Produce, provide, and/or facilitate the delivery of onboarding materials and workshops to everyone connected to your project, including internal teams, external contributors, colleagues, and organizational decision-makers. Include education on general and digital climate literacy, as well as guidance on your own sustainable technology policies.
Provide active and routine training to develop, establish, and refresh sustainability skills through ongoing learning opportunities that support teams in achieving sustainability objectives.
Encourage individuals to reduce their environmental impact. Share climate and sustainable initiatives and ideas. Provide resources on sustainable design, best practices, and concepts.

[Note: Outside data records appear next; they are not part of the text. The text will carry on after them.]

-- ==== Sys2Proof/Tests/Near.lean ====
section
/-! SUPPORT. Witnesses of the statements about near-memory commands: for every row of their tables, operands and a state that meet it. -/
namespace Sys2Proof.Tests
open Sys2Proof Sys2Proof.Machine Sys2Proof.Statements

set_option maxRecDepth 40000

/-- A machine with page tables, and a descriptor from s8. -/
def nearWith (l : List (SReg × W64)) : State := { runOneWith l with ctxs := [ctxMapped], mem := tables }

theorem wit_nmcall : Meets Nears (.nmcall .die .rlx 0 15 8) :=
  ⟨nearWith [(8, 0x1000), (9, 1)], _, .nmcall _ _ _ _ _ _ _ _ rfl ⟨by decide, by decide, by decide, by decide, by decide, by decide⟩ rfl (by decide) rfl rfl⟩
theorem wit_nmcall_unnamed : Meets Nears (.nmcall .die .rlx 5 15 8) :=
  ⟨nearWith [(8, 0x1000), (9, 1)], _, .nmcallUnnamed _ _ _ _ _ _ _ _ rfl ⟨by decide, by decide, by decide, by decide, by decide, by decide⟩ rfl (by decide) rfl⟩
theorem wit_ixred : Meets Nears (.ixred .f32 .die .rlx 8) :=
  ⟨nearWith [(8, 0x1000), (9, 0x10020), (14, 0x2000)], _, .ixred _ _ _ _ _ _ _ 32 1 _
    ⟨by decide, by decide, by decide, by decide, by decide, by decide, by decide⟩ rfl rfl (by decide) rfl⟩
theorem wit_walk : Meets Nears (.walk .die .rlx 15 8) :=
  ⟨{ nearWith [(8, 0x1000), (9, 0x2000), (10, 0x100000001), (11, 0x3000), (12, 1), (13, 0x4000), (14, 0x5000)] with
      tlb := [{ mapped none with pages := 15 }, { mapped (some (0, 0)) with pages := 15 },
        { mapped (some (0, 0)) with vpage := 15, ppage := 15, pages := 1, kind := .atomicHome }] }.setRs 14 0xF0000, _,
    .walk _ _ _ _ _ _ _ 1 1 0 rfl ⟨by decide, by decide, by decide, by decide, by decide, by decide, by decide, by decide, by decide⟩ rfl rfl rfl⟩
theorem wit_coll : Meets Nears (.coll .die .rlx 15 8) :=
  ⟨nearWith [(8, 0x1000), (9, 0x90100000100)], _,
    .coll _ _ _ _ _ _ _ _ _ 256 2 0 .f32 _ _ _ _ rfl ⟨by decide, by decide, by decide, .inl rfl, by decide, by decide, by decide, by decide, by decide⟩ rfl rfl (by decide) rfl rfl (by decide)⟩
theorem wit_gred : Meets Nears (.gred none .f32 .fadd 4 0) ∧ Meets Nears (.gred (some ⟨false, 0⟩) .f32 .fadd 4 0) :=
  ⟨⟨nearWith [], _, .gred _ _ _ _ _ _ _ rfl (by decide) (by decide) rfl (by decide)⟩, ⟨nearWith [], _, .gredNone _ _ _ _ _ _ rfl rfl⟩⟩

/-- A command that runs. -/
def callOf (k : Nat) (status : Option W32) : NmcallOp :=
  { entry := 0, sc := .die, addr := 0x1000, count := 2, stride := 256, arg := 7, res := 0, cw := 0, cv := 0, ch := 32, k, status }
/-- The context with a kilobyte of credit. -/
def ctxPaid : Ctx := { ctxMapped with burst := 1024 }
def nearOp (k : OpKind) : State :=
  { runOne with ops := [{ id := 5, gang := 1, vf := 0, part := 0, die := 0, live := true, cancel := false, kind := k }], nextId := 6
                ctxs := [ctxPaid], mem := tables }

/-- A packet for a channel at an edge port of die 0, or at a stack. -/
def packetAt (port ch : Nat) (at_ : Option (Nat × Nat)) : Packet := { part := 0, vf := 0, die := 0, bytes := 64, id := 5, port, ch, at_ }
def netRun (p : Packet) : State := { nearOp (.nmcall (callOf 0 none)) with inject := [p] }

theorem next_first (p : Packet) : nextPacket (netRun p) 0 p := ⟨rfl, by intro q h; cases h⟩
/-- The same with another operation under way. -/
def netOp (k : OpKind) (p : Packet) : State := { nearOp k with inject := [p] }
theorem only_first (k : OpKind) (p : Packet) : nextPacket (netOp k p) 0 p := ⟨rfl, by intro q h; cases h⟩

theorem wit_inject : Meets NearEvents (.rateLimitedInject 0) ∧ (∃ s t, s.ctxs = [ctxMapped] ∧ NearEvents (.rateLimitedInject 0) s t) :=
  ⟨⟨netRun (packetAt 1 32 none), _, .inject _ _ _ _ (next_first _) rfl ⟨fun _ _ _ => by decide, fun _ => by decide⟩ rfl (.call _ _ rfl rfl rfl rfl rfl)⟩,
   ⟨{ netRun (packetAt 1 32 none) with ctxs := [ctxMapped] }, _, rfl, .injectWaits _ _ (packetAt 1 32 none) ⟨rfl, by intro q h; cases h⟩ rfl
      fun h => absurd (h.1 (by decide) (by decide) (by decide)) (by decide)⟩⟩
theorem wit_hops : (∃ s t, s.inject = [packetAt 0 64 none] ∧ NearEvents (.rateLimitedInject 0) s t) ∧
    (∃ s t, s.inject = [packetAt 0 64 (some (0, 0))] ∧ NearEvents (.rateLimitedInject 0) s t) ∧
    (∃ s t, s.inject = [packetAt 0 32 (some (0, 0))] ∧ NearEvents (.rateLimitedInject 0) s t) :=
  ⟨⟨netRun (packetAt 0 64 none), _, rfl, .injectOnward _ _ _ _ (next_first _) rfl ⟨fun _ _ _ => by decide, fun _ => by decide⟩ rfl (by decide)⟩,
   ⟨netRun (packetAt 0 64 (some (0, 0))), _, rfl, .hop _ _ _ _ 0 0 1 (next_first _) rfl rfl rfl (by decide)⟩,
   ⟨netRun (packetAt 0 32 (some (0, 0))), _, rfl, .hopThere _ _ _ _ 0 0 _ (next_first _) rfl rfl rfl (.call _ _ rfl rfl rfl rfl rfl)⟩⟩
theorem wit_call_fill : Meets NearEvents (.nmuStep 32) :=
  ⟨{ nearOp (.nmcall (callOf 0 none)) with nmus := [{ ch := 32, queue := [.call 5] }] }, _,
    .fill _ _ _ _ _ _ _ rfl rfl rfl rfl rfl rfl rfl rfl (by decide) rfl (by decide)⟩
theorem wit_call_ends : Meets NearEvents (.nmcallComplete 5) ∧ (∃ s t, s.ops.length = 1 ∧ NearEvents (.nmcallComplete 5) s t) ∧
    Meets NearEvents (.nmuWatchdog 32) :=
  ⟨⟨nearOp (.nmcall (callOf 2 none)), _, .callEnds _ _ _ _ rfl rfl rfl rfl (by decide) rfl rfl⟩,
   ⟨nearOp (.nmcall (callOf 0 (some 3))), _, rfl, .callStops _ _ _ _ _ rfl rfl rfl rfl rfl⟩,
   ⟨{ nearOp (.nmcall { callOf 0 none with entry := 1 }) with nmus := [{ ch := 32, queue := [.call 5], run := some (.call 5) }], time := 20000 }, _,
    .watchdog _ _ _ _ _ rfl rfl rfl rfl (by decide) rfl rfl (by decide) rfl⟩⟩

/-- A pooled row of 32 bytes, with its counters. -/
def rowOp : IxredOp :=
  { ty := .f32, wide := false, sc := .die, rows := [[⟨0x1000, 32, .normal⟩]], dst := [⟨0x2000, 32, .normal⟩], ctr := some (0xF0000, 0xF0008), stack := 2 }

theorem wit_ixred_ends : Meets NearEvents (.ixredComplete 5) ∧ (∃ s t, s.poison = [0x1000 / 32] ∧ NearEvents (.ixredComplete 5) s t) :=
  ⟨⟨nearOp (.ixred rowOp), _, .ixred _ _ _ _ _ _ _ rfl rfl rfl (by intro p h; cases h) rfl rfl (by decide)⟩,
   ⟨{ nearOp (.ixred rowOp) with poison := [0x1000 / 32] }, _, rfl, .ixredBad _ _ _ _ _ _ rfl rfl rfl (by intro p h; cases h) rfl rfl (by decide)⟩⟩
theorem wit_gred_ends : Meets NearEvents (.gredShareReturn 5) :=
  ⟨(nearOp (.gred { group := 1, outst := 4, port := 0, op := .fadd, ty := .f32, shares := [(16, [(0, 0x1000)])], results := [(16, none, 0)] })).setGrp fun g =>
      { g with outst := [{ id := 4, tags := { a := true, b := false }, cnt := .ld, pos := 4, regs := 2, pc := 0x10004, pend := 1, full := 1
                           lanes := [], kind := .gred 5 }] }, _,
    .gred _ _ _ _ _ rfl rfl (by intro p h; cases h) (by decide) rfl (by decide) (by intro g h; cases h) rfl⟩

/-- A walk of one hop from vertex 0. -/
def walkOp (next : Nat) (live : List Walk) : WalkOp :=
  { sc := .die, rowptr := 0x1000, col := 0x2000, v := 1, hops := 1, rnlog := 0, start := 0x3000, nw := 2, ring := 0x4000, ctr := 0xF0000, kw := 0, ch := 96, next, live }

/-- The channel of the first start vertex, and a walk whose token is at a channel. -/
def homeChannel : Nat := run.channelOf 0x3000
def tokenAt (ch : Nat) : OpKind := .walk (walkOp 1 [⟨0, ch, 0, 0, [], .start, none⟩])

theorem wit_walk_starts : Meets NearEvents (.walkHop 5 0) :=
  ⟨nearOp (.walk (walkOp 0 [])), _, .walkStarts _ _ _ _ _ rfl rfl rfl rfl (by intro k h; cases h) rfl (by decide) rfl (by intro k h; cases h)⟩
theorem wit_walk_steps : (∃ s t, s.ops.map (·.kind) = [tokenAt 0] ∧ NearEvents (.walkHop 5 0) s t) ∧
    (∃ s t, s.nmus = [] ∧ NearEvents (.walkHop 5 0) s t) ∧ (∃ s t, s.nmus = [{ ch := homeChannel, queue := [.call 9] }] ∧ NearEvents (.walkHop 5 0) s t) :=
  ⟨⟨nearOp (tokenAt 0), _, rfl, .walkMoves _ _ _ _ _ _ _ rfl rfl rfl rfl rfl rfl rfl (by decide)⟩,
   ⟨nearOp (tokenAt homeChannel), _, rfl, .walkReads _ _ _ _ _ _ rfl rfl rfl rfl rfl rfl (.inr ⟨rfl, rfl⟩) (by decide)⟩,
   ⟨{ nearOp (tokenAt homeChannel) with nmus := [{ ch := homeChannel, queue := [.call 9] }] }, _, rfl,
    .walkWaits _ _ _ _ _ _ rfl rfl rfl rfl rfl rfl rfl (by decide) (by decide)⟩⟩

/-- What arrives where it goes. -/
theorem wit_delivers : (∃ s p t, Delivers s p t ∧ p.msg = some (.drainedPlane 0)) ∧
    (∃ s t, s.ops.map (·.kind) = [tokenAt 0] ∧ Delivers s { packetAt 4 homeChannel (some (0, 0)) with what := .token 0 } t) ∧
    (∃ s t, s.ops.map (·.kind) = [tokenAt 0] ∧ Delivers s (packetAt 0 96 none) t) ∧
    (∃ s t, s.ops.map (·.kind) = [.ixred rowOp] ∧ Delivers s (packetAt 0 64 none) t) :=
  ⟨⟨run, { packetAt 0 0 none with msg := some (.drainedPlane 0) }, _, .message _ rfl, rfl⟩, ⟨nearOp (tokenAt 0), _, rfl, .token _ _ _ rfl rfl rfl rfl⟩,
   ⟨nearOp (tokenAt 0), _, rfl, .arrived _ ⟨1, 4, 0, .fadd, .f32, [], []⟩ rfl rfl (.inr ⟨_, rfl, rfl⟩)⟩, ⟨nearOp (.ixred rowOp), _, rfl, .row _ _ rfl rfl rfl rfl⟩⟩

/-- A collective of two buffers of `len` bytes, a copy. -/
def collOp (len : Nat) (bufs : Option (List W64)) (since : Option Nat) : CollOp :=
  { sc := .die, stack := 0, bufs, len, opc := 1, ty := .f32, cw := 0, cv := 0, since }

def shareOp : GredOp := { group := 1, outst := 4, port := 0, op := .fadd, ty := .f32, shares := [(16, [(0, 0x1000)])], results := [] }
theorem wit_delivers_near : (∃ s t, s.ops.map (·.kind) = [.gred shareOp] ∧ Delivers s (packetAt 0 16 none) t) ∧
    (∃ s t, s.ops.map (·.kind) = [.coll (collOp 256 none none)] ∧ Delivers s (packetAt 0 0 none) t) :=
  ⟨⟨nearOp (.gred shareOp), _, rfl, .share _ _ rfl rfl rfl rfl⟩, ⟨nearOp (.coll (collOp 256 none none)), _, rfl, .coll _ _ rfl rfl rfl rfl⟩⟩
theorem wit_coll_lines : Meets NearEvents (.collLine 0) ∧
    (∃ s t, s.ops.map (·.kind) = [.coll (collOp 256 (some [0x10000, 0x20000]) none)] ∧ NearEvents (.collLine 0) s t) ∧ Meets NearEvents (.sequencerWatchdog 0) :=
  ⟨⟨nearOp (.coll (collOp 512 (some [0x10000, 0x20000]) none)), _, .coll _ _ _ _ _ _ _ rfl rfl rfl rfl rfl rfl (by decide) (by decide)⟩,
   ⟨nearOp (.coll (collOp 256 (some [0x10000, 0x20000]) none)), _, rfl, .collLast _ _ _ _ _ _ _ rfl rfl rfl rfl rfl rfl (by decide) (by decide)⟩,
   ⟨{ nearOp (.coll (collOp 256 none (some 0))) with time := 1000000 }, _, .sequencer _ _ _ _ rfl ⟨0, rfl, by decide⟩ rfl (by
      intro q h n; simp [nearOp] at h; subst h; exact absurd rfl n)⟩⟩
theorem wit_refresh : Meets NearEvents (.refreshPause 32) ∧ Meets NearEvents (.refreshComplete 16) :=
  ⟨⟨{ nearOp (.nmcall (callOf 0 none)) with nmus := [{ ch := 32, queue := [.call 5] }] }, _, .pause _ _ (by decide) rfl⟩,
   ⟨{ run with nmus := [{ ch := 16, paused := some 0 }] }, _, .refreshed _ _ _ rfl (by intro o h; cases h)⟩⟩

end Sys2Proof.Tests
end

Create and/or deliver dedicated training manuals, workshops, and materials to outline the adopted sustainability policies and practices and how to implement them. Manage and maintain these materials over time, adapting them as new policies and best practices arise.
Encourage leadership, teams, and individuals to make progress toward their training goals by recognizing completion, allocating time for sustainability-related activities, and providing incentives and benefits.
Tags
Content, Education, Marketing, Reporting
Empower users, allowing them to make decisions when their choices can influence the environmental impact they have.
Show users how their actions affect energy use, emissions, or resource consumption, and provide options that help them make more informed choices.
Tags
Content, Education, Marketing, Reporting
Assess and compare full life cycle environmental impacts, including those of third-party services, to inform sustainable design decisions.
Conduct a life cycle assessment (LCA) to understand the environmental impact of each functional unit - a defined measure of a product or service being assessed - including lifecycle greenhouse gas (GHG) emissions and other relevant environmental impacts across the full project lifecycle.
Evaluate the environmental impact of your project against comparable alternatives to inform decision-making targets. Determine whether the project's additional value or sustainability benefits justify its environmental impacts.
Include the impact or estimated impact of any tooling or third-party solutions used at any stage in your pipeline. While not created by you, the emissions generated in production, maintenance, and use are also integral to your overall solution.
Tags
Accessibility, AI, Ideation, KPIs, Research, Social Equity, Software, Strategy
Define measurable sustainability goals and metrics, and communicate progress over time.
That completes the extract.